## Problem details
Of all the lines below, return only those starting with the line holding "let tiles := own.map" and going on through the line holding "(⟨r, e.1.drop lo, e.2.1.drop", exactly as written.

## Records for the exercise
/-- Output row `r` computed from memory as `v` shows it (R203, R219). -/
def Job.outRow (j : Job) (v : State) (r : Nat) : OutRow :=
  let d := obDrain j.b
  let x := j.values v r
  let e := j.encodeRow v (j.src 0) (drOvf d) (drRnd d) r (x.1.mapIdx (fun n a => j.drained v a r n))
  ⟨r, e.1, e.2.1, x.2 ||| orAll e.2.2⟩

/-- Stores elements `[lo, hi)` of a computed row; `lo` begins a block. -/
def storeSlice (s : State) (j : Job) (c : Nat) (w : Who) (x : OutRow) (lo hi : Nat) : Res Unit :=
  let l := max 1 (blockLen (dsBlk j.out))
  storePart s j c w (j.src 0) x.row lo ((x.es.drop lo).take (hi - lo)) ((x.scales.drop (lo / l)).take (cdiv hi l - lo / l))

/-- Runs a row group of a product on a core: the drains go column group by column group, then row tile by row tile, then column tile by
column tile (R211); further KSPLIT ranges are handed to their owners. The flags of the group's arithmetic. -/
def Job.runGroup (j : Job) (s : State) (t : Task) (c : Nat) (w : Who) (g : List Nat × Nat) : Res Nat :=
  let v := s.view c
  let cw := j.colWidth (t.widthOf c)
  let pf := orAll (g.1.map (fun u => let (rows, q) := j.unitRows u; orAll (rows.map (fun r => j.partFlags v r q))))
  let own := g.1.filter (fun u => decide ((j.unitRows u).2 = 0))
  let tiles := own.map (fun u => (j.unitRows u).1.map (j.outRow v))
  let s := (g.1.filter (fun u => decide ((j.unitRows u).2 ≠ 0))).foldl (fun s u => j.handPartials s v t c u) s
  let work := (j.colGroups (t.widthOf c) g.2).flatMap (fun cols => tiles.flatMap (fun rows => cols.flatMap (fun k => rows.map (fun x => (k, x)))))
  (Res.each (fun s (e : Nat × OutRow) => storeSlice s j c w e.2 (j.colCut cw e.1) (j.colCut cw (e.1 + 1))) work s).bind (fun s _ =>
    .ok s (pf ||| orAll (tiles.flatten.map OutRow.flags)))

/-- Runs a slice of 256 columns of a product on the vector lane: every row, without the array (R213). -/
def Job.runSlice (j : Job) (s : State) (c : Nat) (w : Who) (u : Nat) : Res Nat :=
  let v := s.view c
  let lo := 256 * u; let hi := min (lo + 256) (j.sz 0 0)
  let d := obDrain j.b
  let out := (range (dsRows j.out)).map (fun r =>
    let vs := (range (hi - lo)).map (fun n => j.product v r (lo + n))
    let f := orAll ((range (hi - lo)).map (fun n => orAll ((range (max 1 (obKsplit j.b))).map (fun q => (j.part v r (lo + n) q).2))))
    let e := j.encodeRow v (j.src 0) (drOvf d) (drRnd d) r
      (List.replicate lo 0 ++ vs.mapIdx (fun n a => j.drained v a.1 r (lo + n)))
    let l := max 1 (blockLen (dsBlk j.out))
    (⟨r, e.1.drop lo, e.2.1.drop (lo / l), f ||| orAll (vs.map Prod.snd) ||| orAll (e.2.2.drop lo)⟩ : OutRow))
  (Res.each (fun s (x : OutRow) => storePart s j c w (j.src 0) x.row lo x.es x.scales) out s).bind (fun s _ =>
    .ok s (orAll (out.map OutRow.flags)))

/-- What the first phase writes to the scratch for an output row: μ and r (R237), or m, l and Δ (R239). -/
def Job.phaseRow (j : Job) (v : State) (r : Nat) : Option (List Nat) :=
  match j.op with
  | 0xE => if (outSlots j.b).contains 7 then let h := j.hat v r; some [h.1, h.2.1] else none
  | 4 => let b := j.bwdRow v (r % j.sz 0 1) (r / j.sz 0 1); some [b.1, b.2.1, b.2.2.1]
  | _ => none

/-- Runs one unit of an operation that is no product: its output rows are computed from the inputs, drained and stored, with what the
first phase writes to the scratch; a unit of a further segment is the row owner's work (R82). -/
def Job.unit (j : Job) (s : State) (c : Nat) (w : Who) (u : Nat) : Res Nat :=
  let (rows, q) := j.unitRows u
  let v := s.view c
  if q ≠ 0 then .ok s 0
  else
    let out := rows.map (j.outRow v)
    let s := if j.op = 3 then j.spillFwd s v c u else s
    (Res.each (fun s (x : OutRow) => (storePart s j c w (j.src 0) x.row 0 x.es x.scales).bind (fun s _ =>
      match j.phaseRow v x.row with
      | some l => storePart s j c w (j.src 7) x.row 0 l []
      | none => .ok s ())) out s).bind (fun s _ => .ok s (orAll (out.map OutRow.flags)))

/-- Runs the units of a core in order (R210, R211, R213): the flags of each group, slice or unit. -/
def Job.runAll (j : Job) (s : State) (t : Task) (c : Nat) (w : Who) : Res (List Nat) :=
  if (j.lane s t.cores).isSome then Res.each (fun s u => j.runSlice s c w u) (t.unitsOf c) s
  else if j.isProduct then Res.each (fun s g => j.runGroup s t c w g) (j.groupsOf t c) s
  else Res.each (fun s u => j.unit s c w u) (t.unitsOf c) s

/-- The slots that a task reads as tensors. -/
def Job.inputs (j : Job) : List Nat :=
  (range 8).filter (fun k => j.has k && !isList j.op k && !((outSlots j.b).contains k))

/-- The first failed access among the operands of the task, row by row in slot order, and among what a core takes from other shards
(R174, R181, R218). -/
def Job.badInput (j : Job) (s : State) (w : Who) (rows : List Nat) : Option Acc :=
  (j.inputs.findSome? (fun k => (j.src k).badRow s w (range (dsRows (j.m.desc k))))).or (s.firstBad w false (j.convFar s rows))

/-! ## Halo (R217) -/

/-- The input rows that a core's output rows of a CONV3D map to, without kernel reach or with it; rows of this device's shard. R217 does not
say which input rows are a core's own: output row o has o S, not o S - P (log 80). -/
def Job.convRows (j : Job) (s : State) (t : Task) (c : Nat) (reach : Bool) : List Nat :=
  let out := ((t.unitsOf c).map j.unitRows).flatMap Prod.fst
  let cin := max 1 (j.sz 1 0)
  (out.flatMap (fun r =>
    if reach then
      (range (contraction j.b j.m / cin)).filterMap (fun tap => (j.convRow s r (tap * cin)).bind (fun e =>
        if e.1.d = j.m.desc 1 then some e.2 else none))
    else
      let o := coordsOf j.out r 0
      let pos := (range 3).map (fun a => j.convPos s a (nth 0 o (a + 1) * (j.convParam a).1 : Nat))
      if pos.any ConvPos.pad || decide (pos.map ConvPos.shard ≠ (range 3).map (j.convShard s)) then []
      else [rowOf (j.m.desc 1) (0 :: (pos.map ConvPos.at_ ++ [nth 0 o 4]))])).dedup

/-- The border rows that a core receives from its neighbours on this device, in ascending order. -/
def Job.border (j : Job) (s : State) (t : Task) (c : Nat) : List Nat :=
  let own := j.convRows s t c false
  let others := (t.cores.filter (fun d => decide (d ≠ c))).flatMap (fun d => j.convRows s t d false)
  (range (dsRows (j.m.desc 1))).filter (fun r => (j.convRows s t c true).contains r && !own.contains r && others.contains r)

/-- Bytes of an input row with its scales. -/
def Job.rowSize (j : Job) : Nat := dsRowBytes (j.m.desc 1) + dsRowScales (j.m.desc 1)

/-- Whether the cores of a CONV3D exchange border strips: REUSE 2, and the strips of every core fit the reserve. -/
def Job.halo (j : Job) (s : State) (t : Task) : Bool :=
  decide (j.op = 0xC ∧ obReuse j.b = 2) && t.cores.all (fun c => decide ((j.border s t c).length * j.rowSize ≤ 0x40000))

/-- A core hands the border rows that it loads to the reserves of the cores that reach them. The spec lays the reserve out nowhere: strips
start at its offset 0, as KSPLIT's partials do, and each overwrites the other (R222, log 80). -/
def Job.handHalo (j : Job) (s : State) (t : Task) (c : Nat) : State :=
  if !j.halo s t then s
  else
    let own := j.convRows s t c false
    let v := s.view c
    let bytes (r : Nat) : List Byte := ((j.src 1).rowRanges r).flatMap (fun p => (range p.2).map (fun k => v.byteG j.ctx (p.1 + k)))
    (t.cores.filter (fun d => decide (d ≠ c))).foldl (fun s d =>
      ((j.border s t d).mapIdx (fun i r => (i, r))).foldl (fun s e =>
        if own.contains e.2 then s.put (reserveOf d + j.rowSize * e.1) (bytes e.2) else s) s) s

/-! ## Tile streams (R187, R211, R215) -/

/-- A tile load of a core: the slot it belongs to and the ranges it takes. -/
abbrev Load := Nat × List (Nat × Nat)

/-- The loads of pass `p` of a product for a row group: A's tile of every row tile, then the stationary block of every column tile
(R211). -/
def Job.passLoads (j : Job) (s : State) (t : Task) (c p : Nat) (g : List Nat) (cols : List Nat) : List Load :=
  let k0 := 32 * p; let kn := min 32 (contraction j.b j.m - k0)
  let ks := max 1 (obKsplit j.b); let np := cdiv (contraction j.b j.m) 32
  let us := g.filter (fun u => let q := (j.unitRows u).2; decide (q * np / ks ≤ p ∧ p < (q + 1) * np / ks))
  let at_ (slot bat : Nat) (k : Nat) : Nat := (if j.op = 2 then (if j.sz slot 2 = 1 then 0 else bat) * j.sz slot 1 else 0) + k
  let cw := j.colWidth (t.widthOf c)
  let a := us.map (fun u =>
    let rows := (j.unitRows u).1
    (1, if j.op = 0xC then
        rows.flatMap (fun r => ((range kn).filterMap (fun k => (j.convRow s r (k0 + k)).map (fun e => (e.1, e.2, (k0 + k) % j.sz 1 0)))).flatMap
          (fun e => e.1.partRanges e.2.1 e.2.2 1))
      else
        let m := max 1 (j.sz 0 1); let bat := rows.headD 0 / m
        if obForm j.b = 2 then (range kn).flatMap (fun k => (j.src 1).partRanges (at_ 1 bat (k0 + k)) (rows.headD 0 % m) rows.length)
        else rows.flatMap (fun r => (j.src 1).partRanges (at_ 1 bat (r % m)) k0 kn)))
  let bat := (g.map j.batchOf).headD 0
  let b := if us = [] then [] else cols.map (fun n =>
    (2, if j.op = 0xC then
        (range kn).flatMap (fun k =>
          let x := k0 + k
          (j.src 2).partRanges (rowOf (j.m.desc 2) [0, x % j.sz 1 0, j.convTap x 0, j.convTap x 1, j.convTap x 2]) (cw * n) cw)
      else if obForm j.b = 1 then (range (min cw (j.sz 0 0 - cw * n))).flatMap (fun i => (j.src 2).partRanges (at_ 2 bat (cw * n + i)) k0 kn)
      else (range kn).flatMap (fun k => (j.src 2).partRanges (at_ 2 bat (k0 + k)) (cw * n) cw)))
  a ++ b

/-- Whole rows of a tensor. -/
def Job.rowsLoad (j : Job) (slot : Nat) (rows : List Nat) : Load := (slot, rows.flatMap (fun r => (j.src slot).rowRanges r))

/-- The coordinates within a gather block above dimension 0, by number. -/
def blockSub (h : List Byte) (r q : Nat) : List Nat :=
  (((range r).drop 1).foldl (fun (a : List Nat × Nat) i => (a.1 ++ [a.2 % clG h i], a.2 / clG h i)) ([], q)).1

/-- How many runs along dimension 0 a gather block has. -/
def blockRuns (h : List Byte) (r : Nat) : Nat := prod (((range r).drop 1).map (clG h))

/-- The table coordinates of a run of a block: its first element, and how many of its elements lie inside (R156). -/
def runAt (h table : List Byte) (blk sub : List Nat) : List Nat × Nat :=
  let c := blk.mapIdx (fun i b => b * clG h i + (if i = 0 then 0 else nth 0 sub (i - 1)))
  let ok := ((range (dsRank table)).drop 1).all (fun i => decide (nth 0 c i < dsSize table i))
  (c, if ok then min (clG h 0) (dsSize table 0 - nth 0 c 0) else 0)

/-- The part of a table block that an entry names, after clamping (R158, R187). -/
def Job.blockRanges (j : Job) (s : State) (e : Nat) : List (Nat × Nat) :=
  let h := j.m.at_ 2; let d := j.m.desc 1
  let blk := (s.clBlock j.ctx h d e).1
  (range (blockRuns h (dsRank d))).flatMap (fun q =>
    let (c, k) := runAt h d blk (blockSub h (dsRank d) q)
    (j.src 1).partRanges (rowOf d c) (nth 0 c 0) k)
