-- ==== Sys2Proof/Machine/Rules.lean ====
section
/-! DEFINITION. The update rules (R257, R265, R269 to R276): the values of one update, its arithmetic, what it writes, the journal. -/

namespace Sys2Proof.Machine

/-! ## The update rules (R257, R269 to R275) -/

/-- The values of one update: the generation's entry, the count t, and the offsets it works at. -/
structure Upd where
  x : Nat
  r : Rec
  d : List Byte
  v : List Byte
  e : List Nat
  tag : Nat
  cur : Nat
  new_ : Nat
  t : Nat
  deriving DecidableEq, Repr

/-- The bytes of the record. -/
def Upd.b (u : Upd) : List Byte := u.r.bytes
/-- Arrays of a bank. -/
def Upd.arrays (u : Upd) : List Nat := bankArrays (geRule u.e) (prSparse u.b) u.d
/-- The address of bank `j`; a sparse record has one (R265). -/
def Upd.bank (u : Upd) (j : Nat) : Nat := prState u.b + (if prSparse u.b then 0 else j * bankSize u.arrays)
/-- The address of array `k` of bank `j`. -/
def Upd.arr (u : Upd) (j k : Nat) : Nat := u.bank j + bankOff u.arrays k
/-- Row length. -/
def Upd.s0 (u : Upd) : Nat := max 1 (dsSize u.d 0)
/-- The rows that the update computes: those present, or all (R274). -/
def Upd.rows (u : Upd) : List Nat := if prSparse u.b then (u.r.present.mergeSort (fun a b => decide (a ≤ b))) else range (dsRows u.d)

/-- The weight's descriptor at slot `j` of its version record (R249). -/
def Upd.slot (u : Upd) (j : Nat) : List Byte :=
  let delta : Int := (field u.v (8 * j) 8 : Int) - (field u.v 0 8 : Int)
  let move (o : Nat) : List Byte := toBytes 8 (let a := field u.d o 8; if a = 0 then 0 else fromBase a delta)
  move 0 ++ slice u.d 8 0x58 ++ move 0x60 ++ slice u.d 0x68 24

/-- FP32 values of a row of an array of words. -/
def Upd.wordsOf (u : Upd) (s : State) (j k r : Nat) : List Nat :=
  (range u.s0).map (fun c => s.word u.x (u.arr j k + 4 * (r * u.s0 + c)))
/-- FP32 values of a row of an FB32 array whose elements are array `k` and whose scales are array `k + 1` (R273). -/
def Upd.fbOf (u : Upd) (s : State) (j k r : Nat) : List Nat :=
  (range u.s0).map (fun c =>
    let e := (s.byteG u.x (u.arr j k + r * u.s0 + c)).toNat
    let sc := (s.byteG u.x (u.arr j (k + 1) + r * cdiv u.s0 32 + c / 32)).toNat
    toF32 (elemValue 3 3 e sc 0))

/-- A row's w, m, v before the update: 0 for v where the rule has none. -/
def Upd.old (u : Upd) (s : State) (r : Nat) : List Nat × List Nat × List Nat :=
  let w := u.wordsOf s u.cur 0 r
  match geRule u.e with
  | 0 => (w, u.wordsOf s u.cur 1 r, w.map (fun _ => 0))
  | 1 => (w, u.wordsOf s u.cur 1 r, u.wordsOf s u.cur 2 r)
  | _ => (w, u.fbOf s u.cur 1 r, u.fbOf s u.cur 3 r)

/-- The address of a row's last-touch word. -/
def Upd.touchAt (u : Upd) (r : Nat) : Nat := u.arr u.cur (u.arrays.length - 1) + 4 * r
/-- Δ of a row (R274). -/
def Upd.delta (u : Upd) (s : State) (r : Nat) : Nat :=
  if prSparse u.b then (u.t + 2 ^ 32 - s.word u.x (u.touchAt r)) % 2 ^ 32 else 1

/-- g of the computed rows: scaled, then clipped (R269). -/
def Upd.grads (u : Upd) (s : State) : List (Nat × List Nat) :=
  let gs := geVal u.e 11; let clip := geVal u.e 9
  let g := u.rows.map (fun r => (r, (range u.s0).map (fun c => f32mul (s.word u.x (prGsum u.b + 4 * (r * u.s0 + c))) gs)))
  if FV.zero.lt (ofF32 clip) then
    let nrm := f32sqrt (rowSumSq ((g.flatMap Prod.snd).map ofF32))
    if (ofF32 clip).lt (ofF32 nrm) then
      let f := f32div clip nrm
      g.map (fun e => (e.1, e.2.map (fun v => f32mul v f)))
    else g
  else g

/-- One element of rule 0, of rule 2, or of phase A of rule 1: m, v, u and w after it (R270, R271, R273). -/
def Upd.elem (u : Upd) (dl m v w g : Nat) : Nat × Nat × Nat × Nat :=
  let one := 0x3F800000
  let eta := geVal u.e 1; let lam := geVal u.e 2; let b1 := geVal u.e 3; let b2 := geVal u.e 4; let eps := geVal u.e 5
  let gain := geVal u.e 10
  let q := f32pw (f32sub one (f32mul eta lam)) dl
  let eg := f32mul eta gain
  if geRule u.e = 0 then
    let m' := f32add (f32mul (f32pw b1 dl) m) g
    (m', 0, 0, f32sub (f32mul q w) (f32mul eg m'))
  else
    let p1 := if geRule u.e = 1 then b1 else f32pw b1 dl
    let p2 := if geRule u.e = 1 then b2 else f32pw b2 dl
    let m' := f32add (f32mul p1 m) (f32mul (f32sub one b1) g)
    let v' := f32add (f32mul p2 v) (f32mul (f32sub one b2) (f32mul g g))
    let mh := f32div m' (f32sub one (f32pw b1 u.t))
    let vh := f32div v' (f32sub one (f32pw b2 u.t))
    let uu := f32div mh (f32add (f32sqrt vh) eps)
    (m', v', uu, f32sub (f32mul q w) (f32mul eg uu))

/-- sf of phase C (R271). -/
def Upd.shape (u : Upd) : Nat :=
  let a := f32nat (dsSize u.d 0); let b := f32nat (dsSize u.d 1)
  match bits (nth 0 u.e 0) 9 8 with
  | 0 => 0x3F800000
  | 1 => f32sqrt (f32max 0x3F800000 (f32div b a))
  | _ => f32sqrt (f32max a b)

/-- w of phase C (R271). -/
def Upd.phaseC (u : Upd) (w o : Nat) : Nat :=
  let eta := geVal u.e 1
  let es := f32mul (f32mul eta (geVal u.e 10)) u.shape
  f32sub (f32mul (f32sub 0x3F800000 (f32mul eta (geVal u.e 2))) w) (f32mul es o)

/-- The FB32 bytes of a row: elements and scales (R54, R273). -/
def fbRow (vs : List Nat) : List Byte × List Byte :=
  (chunks 32 vs).foldl (fun (a : List Byte × List Byte) l =>
    let q := quantBlock 3 3 0 (fun _ => none) (l.map ofF32)
    (a.1 ++ q.2.1.map (BitVec.ofNat 8 ·), a.2 ++ [BitVec.ofNat 8 q.1])) ([], [])

/-- Writes w into slot `j` through WEIGHT's layout, converted (R275). -/
def Upd.writeSlot (u : Upd) (s : State) (r : Nat) (w : List Nat) : State :=
  let t : Src := ⟨u.slot u.new_, if dsShard u.d = 0 then [] else s.peek u.x (dsShard u.d) 64, none⟩
  let c := nth 0 u.e 0
  let j : Job := { g := 0, i := 0, ctx := u.x, who := agentOf u.x, b := [], m := [], saved := none
                   step := (u.tag + 1) % 2 ^ 32, seed := ((s.ctx u.x).map Ctx.seed).getD 0 }
  let (es, sc, _) := j.encodeRow s t (bits c 11 11) (bits c 10 10) r w
  s.putRow u.x t r es sc

/-- Bytes of an entry of the journal: the row number, the row's arrays in order, the last touch, to a 64-byte boundary (R276, log 47). -/
def journalEntry (rule s0 : Nat) : Nat := roundUp (8 + (if rule = 0 then 8 * s0 else 4 * s0 + 2 * (s0 + cdiv s0 32))) 64
/-- The address of the journal's entry `k`. -/
def Upd.entry (u : Upd) (k : Nat) : Nat := prJournal u.b + 64 + k * journalEntry (geRule u.e) u.s0

/-- The bytes of a row's arrays in the order of Table 9.4. -/
def Upd.rowArrays (u : Upd) (m v w : List Nat) : List (List Byte) :=
  let words (l : List Nat) := l.flatMap (fun v => toBytes 4 v)
  match geRule u.e with
  | 0 => [words w, words m]
  | 1 => [words w, words m, words v]
  | _ => [words w, (fbRow m).1, (fbRow m).2, (fbRow v).1, (fbRow v).2]

/-- Writes a row's arrays into bank `j`, each at the row's place. -/
def Upd.writeBank (u : Upd) (s : State) (j r : Nat) (l : List (List Byte)) : State :=
  (l.mapIdx (fun k bs => (k, bs))).foldl (fun s e => s.putG u.x (u.arr j e.1 + r * e.2.length) e.2) s

/-- Writes a row's new state: to bank j, or to the journal (R276). -/
def Upd.writeRow (u : Upd) (s : State) (k r : Nat) (m v w : List Nat) : State :=
  let l := u.rowArrays m v w
  if prSparse u.b then s.putG u.x (u.entry k) (toBytes 4 r ++ l.flatten ++ toBytes 4 u.t)
  else u.writeBank s u.new_ r l

/-- Bytes of a row of each of a bank's arrays but the last touches, in order (Table 9.4). -/
def Upd.rowLens (u : Upd) : List Nat :=
  match geRule u.e with
  | 0 => [4 * u.s0, 4 * u.s0]
  | 1 => [4 * u.s0, 4 * u.s0, 4 * u.s0]
  | _ => [4 * u.s0, u.s0, cdiv u.s0 32, u.s0, cdiv u.s0 32]

/-- The ranges of the updated rows in bank `j`. -/
def Upd.bankRanges (u : Upd) (j : Nat) : List (Nat × Nat) :=
  u.rows.flatMap (fun r => u.rowLens.mapIdx (fun k n => (u.arr j k + r * n, n)))

/-- The ranges of whole tensors' rows in slot `j`. -/
def Upd.slotRanges (u : Upd) (j : Nat) (rows : List Nat) : List (Nat × Nat) := rows.flatMap (⟨u.slot j, [], none⟩ : Src).rowRanges

/-- The ranges of the updated rows of U or O. -/
def Upd.matRanges (u : Upd) (s : State) (k : Nat) : List (Nat × Nat) :=
  u.rows.flatMap (⟨s.peek u.x (prMat u.b k) 128, [], none⟩ : Src).rowRanges

/-- What the computation of an update reads: the version record, the sum, the bank, and a sparse record's slot and last touches (R269 to
R274). -/
def Upd.reads (u : Upd) (_ : State) : List (Nat × Nat) :=
  [(prVersion u.b, 64), (u.bank u.cur, 4)] ++ u.rows.map (fun r => (prGsum u.b + 4 * (r * u.s0), 4 * u.s0)) ++ u.bankRanges u.cur
    ++ (if prSparse u.b then u.rows.map (fun r => (u.touchAt r, 4)) ++ u.slotRanges u.cur (range (dsRows u.d)) else [])

/-- What the computation of an update writes (R270 to R276). -/
def Upd.writes (u : Upd) (s : State) : List (Nat × Nat) :=
  (if prSparse u.b then (prJournal u.b, 64) :: u.rows.mapIdx (fun k _ => (u.entry k, journalEntry (geRule u.e) u.s0))
      ++ u.slotRanges u.new_ (range (dsRows u.d))
    else (u.bank u.new_, 64) :: u.bankRanges u.new_)
    ++ (if geRule u.e = 1 then u.matRanges s 0 else if prSparse u.b then [] else u.slotRanges u.new_ u.rows)

/-- Bytes of a range copied within the context's memory. -/
def State.copyG (s : State) (x src dst n : Nat) : State := s.putG x dst (s.bytesG x src n)

/-- Copies slot cur into slot j, unchanged: data footprint and scales. -/
def Upd.copySlot (u : Upd) (s : State) : State :=
  let a := u.slot u.cur; let b := u.slot u.new_
  let f := dsFoot a; let h := dsFoot b
  let s := s.copyG u.x (deviceOf (dsBase a) * 2 ^ 48 + f.1.toNat) (deviceOf (dsBase b) * 2 ^ 48 + h.1.toNat) (f.2 - f.1 + 1).toNat
  if dsBlk u.d = 0 then s else s.copyG u.x (dsScale a) (dsScale b) (dsRows u.d * dsRowScales u.d)

/-- The update of a record, from its version record and the held generation (R251, R261, R268). -/
def State.updOf (s : State) (x a : Nat) (r : Rec) : Option Upd :=
  let v := s.peek x a 64
  match vrNewest v with
  | none => none
  | some cur =>
    let tag := vrTag v cur
    match (s.ctx x).bind (fun c => c.gens.find? (fun g => decide (g.step = tag))) with
    | none => none
    | some g =>
      let u : Upd := ⟨x, r, s.weightOf x r.bytes, v, mget [] g.entries (prGroup r.bytes), tag, cur, 1 - cur, 0⟩
      some { u with t := (s.word x (u.bank cur) + 1) % 2 ^ 32 }

/-- The journal's header: the count of rows, the version, and the count t of the update (R276, log 47). -/
def Upd.journalHeader (u : Upd) (n t : Nat) : List Byte := toBytes 4 n ++ toBytes 4 ((u.tag + 1) % 2 ^ 32) ++ toBytes 4 t ++ List.replicate 52 0

/-- Applies the journal to the bank (Table 9.5 step 6); an empty one changes nothing. -/
def Upd.applyJournal (u : Upd) (s : State) : State :=
  let n := s.word u.x (prJournal u.b)
  if n = 0 then s
  else
    let s := (range n).foldl (fun (s : State) k =>
      let e := u.entry k
      let r := s.word u.x e
      let (s, o) := (u.rowLens.mapIdx (fun i l => (i, l))).foldl (fun (a : State × Nat) il =>
        (a.1.putG u.x (u.arr u.cur il.1 + r * il.2) (a.1.bytesG u.x a.2 il.2), a.2 + il.2)) (s, e + 4)
      s.putG u.x (u.touchAt r) (s.bytesG u.x o 4)) s
    s.putG u.x (u.bank u.cur) (s.bytesG u.x (prJournal u.b + 8) 4)

end Sys2Proof.Machine
end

## Task output
  let tiles := own.map (fun u => (j.unitRows u).1.map (j.outRow v))
  let s := (g.1.filter (fun u => decide ((j.unitRows u).2 ≠ 0))).foldl (fun s u => j.handPartials s v t c u) s
  let work := (j.colGroups (t.widthOf c) g.2).flatMap (fun cols => tiles.flatMap (fun rows => cols.flatMap (fun k => rows.map (fun x => (k, x)))))
  (Res.each (fun s (e : Nat × OutRow) => storeSlice s j c w e.2 (j.colCut cw e.1) (j.colCut cw (e.1 + 1))) work s).bind (fun s _ =>
    .ok s (pf ||| orAll (tiles.flatten.map OutRow.flags)))

/-- Runs a slice of 256 columns of a product on the vector lane: every row, without the array (R213). -/
def Job.runSlice (j : Job) (s : State) (c : Nat) (w : Who) (u : Nat) : Res Nat :=
  let v := s.view c
  let lo := 256 * u; let hi := min (lo + 256) (j.sz 0 0)
  let d := obDrain j.b
  let out := (range (dsRows j.out)).map (fun r =>
    let vs := (range (hi - lo)).map (fun n => j.product v r (lo + n))
    let f := orAll ((range (hi - lo)).map (fun n => orAll ((range (max 1 (obKsplit j.b))).map (fun q => (j.part v r (lo + n) q).2))))
    let e := j.encodeRow v (j.src 0) (drOvf d) (drRnd d) r
      (List.replicate lo 0 ++ vs.mapIdx (fun n a => j.drained v a.1 r (lo + n)))
    let l := max 1 (blockLen (dsBlk j.out))
    (⟨r, e.1.drop lo, e.2.1.drop (lo / l), f ||| orAll (vs.map Prod.snd) ||| orAll (e.2.2.drop lo)⟩ : OutRow))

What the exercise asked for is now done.